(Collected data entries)
*** Block opens ***
-- ==== Sys2Proof/Laws/Encoding.lean ====
section
/-! SUPPORT. The fields of a T40 word put together and taken apart (30_encoding.md R71). -/

namespace Sys2Proof

theorem t40_getLsbD (rw sz : BitVec 1) (o : BitVec 6) (w : Word) (i : Nat) :
    (t40 rw sz o w).getLsbD i = if i < 32 then w.getLsbD i else if i < 38 then o.getLsbD (i - 32)
      else if i < 39 then sz.getLsbD (i - 38) else rw.getLsbD (i - 39) := by
  change BitVec.getLsbD (w := 1 + 1 + 6 + 32) (rw ++ sz ++ o ++ w) i = _
  simp only [BitVec.getLsbD_append]
  by_cases h1 : i < 32
  · simp [h1]
  by_cases h2 : i < 38
  · simp [h1, h2, show i - 32 < 6 by omega]
  by_cases h3 : i < 39
  · obtain rfl : i = 38 := by omega
    simp
  · simp [h1, h2, h3, show ¬ i - 32 < 6 by omega, show ¬ i - 32 - 6 < 1 by omega, show i - 32 - 6 - 1 = i - 39 by omega]

@[simp] theorem t40Rw_t40 (rw sz : BitVec 1) (o : BitVec 6) (w : Word) : t40Rw (t40 rw sz o w) = rw := by
  refine BitVec.eq_of_getLsbD_eq fun i hi => ?_
  simp only [t40Rw, BitVec.getLsbD_extractLsb', hi, t40_getLsbD, decide_true, Bool.true_and]
  simp [show ¬ 39 + i < 32 by omega, show ¬ 39 + i < 38 by omega]

@[simp] theorem t40Sz4_t40 (rw sz : BitVec 1) (o : BitVec 6) (w : Word) : t40Sz4 (t40 rw sz o w) = sz := by
  refine BitVec.eq_of_getLsbD_eq fun i hi => ?_
  simp only [t40Sz4, BitVec.getLsbD_extractLsb', hi, t40_getLsbD, decide_true, Bool.true_and]
  simp [show ¬ 38 + i < 32 by omega, show 38 + i < 39 by omega]

@[simp] theorem t40Offset_t40 (rw sz : BitVec 1) (o : BitVec 6) (w : Word) : t40Offset (t40 rw sz o w) = o := by
  refine BitVec.eq_of_getLsbD_eq fun i hi => ?_
  simp only [t40Offset, BitVec.getLsbD_extractLsb', hi, t40_getLsbD, decide_true, Bool.true_and]
  simp [show 32 + i < 38 by omega]

@[simp] theorem t40Wdata_t40 (rw sz : BitVec 1) (o : BitVec 6) (w : Word) : t40Wdata (t40 rw sz o w) = w := by
  refine BitVec.eq_of_getLsbD_eq fun i hi => ?_
  simp only [t40Wdata, BitVec.getLsbD_extractLsb', hi, t40_getLsbD, decide_true, Bool.true_and]
  simp [hi]

/-- A word is its four fields. -/
theorem t40_of_fields (t : BitVec 40) : t40 (t40Rw t) (t40Sz4 t) (t40Offset t) (t40Wdata t) = t := by
  refine BitVec.eq_of_getLsbD_eq fun i hi => ?_
  simp only [t40_getLsbD, t40Rw, t40Sz4, t40Offset, t40Wdata, BitVec.getLsbD_extractLsb']
  split_ifs with h1 h2 h3
  · simp [h1]
  · simp [show i - 32 < 6 by omega, show 32 + (i - 32) = i by omega]
  · simp [show i - 38 < 1 by omega, show 38 + (i - 38) = i by omega]
  · simp [show i - 39 < 1 by omega, show 39 + (i - 39) = i by omega]

/-- The decoder on a word given by its fields. -/
theorem decode_t40 (rw sz : BitVec 1) (o : BitVec 6) (w : Word) : decode (t40 rw sz o w) =
    if sz = 0 then .busErrSize rw o w
    else if o.extractLsb' 0 1 = 1 then .busErrAlignOdd rw (o.extractLsb' 1 5) w
    else if o.extractLsb' 0 2 = 2 then .busErrAlign2 rw (o.extractLsb' 2 4) w
    else if rw = 1 then decodeWrite (o.extractLsb' 2 4) w
    else decodeRead (o.extractLsb' 2 4) w := by
  simp only [decode, t40Rw_t40, t40Sz4_t40, t40Offset_t40, t40Wdata_t40]

/-- The decoder of CTRL writes on WDATA given as WDATA[31:4] and CMD. -/
theorem decodeCtrlWrite_append (ign : BitVec 28) (cmd : BitVec 4) : decodeCtrlWrite (ign ++ cmd) =
    if cmd = 0 then .wrCtrlNop ign
    else if cmd = 1 then .wrCtrlInit ign
    else if cmd = 2 then .wrCtrlFinalize ign
    else if cmd = 3 then .wrCtrlRsv3 ign
    else if cmd.extractLsb' 2 2 = 1 then .wrCtrlRsv4_7 ign (cmd.extractLsb' 0 2)
    else .wrCtrlRsv8_F ign (cmd.extractLsb' 0 3) := by
  have h1 : (ign ++ cmd : BitVec 32).extractLsb' 4 28 = ign := BitVec.extractLsb'_append_eq_left
  have h2 : (ign ++ cmd : BitVec 32).extractLsb' 0 4 = cmd := BitVec.extractLsb'_append_eq_right
  simp only [decodeCtrlWrite, h1, h2]

/-- WDATA of a CTRL write is WDATA[31:4] and CMD. -/
theorem ctrl_wdata_append (w : Word) : (w.extractLsb' 4 28 ++ w.extractLsb' 0 4 : BitVec 32) = w := by
  refine BitVec.eq_of_getLsbD_eq fun i hi => ?_
  simp only [BitVec.getLsbD_append, BitVec.getLsbD_extractLsb']
  by_cases h : i < 4
  · simp [h]
  · simp [h, show i - 4 < 28 by omega, show 4 + (i - 4) = i by omega]

/-- The mask of a row acts on the fields one by one. -/
theorem t40_and (rw sz rw' sz' : BitVec 1) (o o' : BitVec 6) (w w' : Word) :
    t40 rw sz o w &&& t40 rw' sz' o' w' = t40 (rw &&& rw') (sz &&& sz') (o &&& o') (w &&& w') := by
  refine BitVec.eq_of_getLsbD_eq fun i hi => ?_
  simp only [BitVec.getLsbD_and, t40_getLsbD]
  split_ifs <;> rfl

end Sys2Proof
end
*** Block closes ***
Look above and repeat, character for character, the lines from the first one to the line with "theorem t40_getLsbD (rw", counting both.

**TASK ANSWER:**
-- ==== Sys2Proof/Laws/Encoding.lean ====
section
/-! SUPPORT. The fields of a T40 word put together and taken apart (30_encoding.md R71). -/

namespace Sys2Proof

theorem t40_getLsbD (rw sz : BitVec 1) (o : BitVec 6) (w : Word) (i : Nat) :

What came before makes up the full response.